Prompt:
Extract precisely the lines of the entries below, from the first line through the line containing "the queue. -/".
──────────
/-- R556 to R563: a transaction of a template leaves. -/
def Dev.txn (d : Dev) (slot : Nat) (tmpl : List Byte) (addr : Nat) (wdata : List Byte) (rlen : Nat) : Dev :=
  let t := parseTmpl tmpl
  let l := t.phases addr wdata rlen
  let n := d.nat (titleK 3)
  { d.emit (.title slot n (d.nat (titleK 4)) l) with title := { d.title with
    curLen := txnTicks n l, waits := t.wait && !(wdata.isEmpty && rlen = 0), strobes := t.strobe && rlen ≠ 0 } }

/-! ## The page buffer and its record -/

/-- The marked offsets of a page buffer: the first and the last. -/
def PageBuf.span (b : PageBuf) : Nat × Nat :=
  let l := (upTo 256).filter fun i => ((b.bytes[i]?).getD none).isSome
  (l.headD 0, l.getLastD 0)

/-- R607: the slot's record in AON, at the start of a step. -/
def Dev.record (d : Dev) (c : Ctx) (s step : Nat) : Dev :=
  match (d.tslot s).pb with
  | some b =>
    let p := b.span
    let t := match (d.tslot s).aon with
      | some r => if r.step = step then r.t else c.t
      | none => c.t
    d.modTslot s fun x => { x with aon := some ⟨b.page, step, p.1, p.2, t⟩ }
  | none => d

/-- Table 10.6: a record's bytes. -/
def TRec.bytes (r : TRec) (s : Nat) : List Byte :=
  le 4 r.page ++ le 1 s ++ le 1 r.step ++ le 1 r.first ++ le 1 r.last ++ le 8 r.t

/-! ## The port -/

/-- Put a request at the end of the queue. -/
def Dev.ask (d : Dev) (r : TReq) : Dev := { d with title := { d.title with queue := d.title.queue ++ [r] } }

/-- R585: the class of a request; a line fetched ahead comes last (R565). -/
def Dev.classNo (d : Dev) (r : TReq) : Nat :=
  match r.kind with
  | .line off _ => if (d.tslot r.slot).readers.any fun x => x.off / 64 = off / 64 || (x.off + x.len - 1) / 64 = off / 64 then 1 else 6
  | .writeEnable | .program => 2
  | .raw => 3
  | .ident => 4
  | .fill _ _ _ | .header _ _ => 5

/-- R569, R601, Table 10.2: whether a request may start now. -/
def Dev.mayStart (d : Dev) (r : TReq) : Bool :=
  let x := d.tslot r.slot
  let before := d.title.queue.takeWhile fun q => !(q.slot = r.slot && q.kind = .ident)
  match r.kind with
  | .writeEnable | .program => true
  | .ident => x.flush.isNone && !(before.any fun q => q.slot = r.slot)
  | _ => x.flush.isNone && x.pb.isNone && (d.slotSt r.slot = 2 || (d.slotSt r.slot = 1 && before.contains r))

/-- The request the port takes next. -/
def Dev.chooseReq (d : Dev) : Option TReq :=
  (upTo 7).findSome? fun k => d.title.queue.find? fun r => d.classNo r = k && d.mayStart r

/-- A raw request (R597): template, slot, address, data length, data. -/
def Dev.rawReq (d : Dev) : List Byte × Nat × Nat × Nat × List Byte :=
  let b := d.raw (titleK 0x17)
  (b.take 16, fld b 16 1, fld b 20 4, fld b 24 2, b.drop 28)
──────────
Answer:
/-- R556 to R563: a transaction of a template leaves. -/
def Dev.txn (d : Dev) (slot : Nat) (tmpl : List Byte) (addr : Nat) (wdata : List Byte) (rlen : Nat) : Dev :=
  let t := parseTmpl tmpl
  let l := t.phases addr wdata rlen
  let n := d.nat (titleK 3)
  { d.emit (.title slot n (d.nat (titleK 4)) l) with title := { d.title with
    curLen := txnTicks n l, waits := t.wait && !(wdata.isEmpty && rlen = 0), strobes := t.strobe && rlen ≠ 0 } }

/-! ## The page buffer and its record -/

/-- The marked offsets of a page buffer: the first and the last. -/
def PageBuf.span (b : PageBuf) : Nat × Nat :=
  let l := (upTo 256).filter fun i => ((b.bytes[i]?).getD none).isSome
  (l.headD 0, l.getLastD 0)

/-- R607: the slot's record in AON, at the start of a step. -/
def Dev.record (d : Dev) (c : Ctx) (s step : Nat) : Dev :=
  match (d.tslot s).pb with
  | some b =>
    let p := b.span
    let t := match (d.tslot s).aon with
      | some r => if r.step = step then r.t else c.t
      | none => c.t
    d.modTslot s fun x => { x with aon := some ⟨b.page, step, p.1, p.2, t⟩ }
  | none => d

/-- Table 10.6: a record's bytes. -/
def TRec.bytes (r : TRec) (s : Nat) : List Byte :=
  le 4 r.page ++ le 1 s ++ le 1 r.step ++ le 1 r.first ++ le 1 r.last ++ le 8 r.t

/-! ## The port -/

/-- Put a request at the end of the queue. -/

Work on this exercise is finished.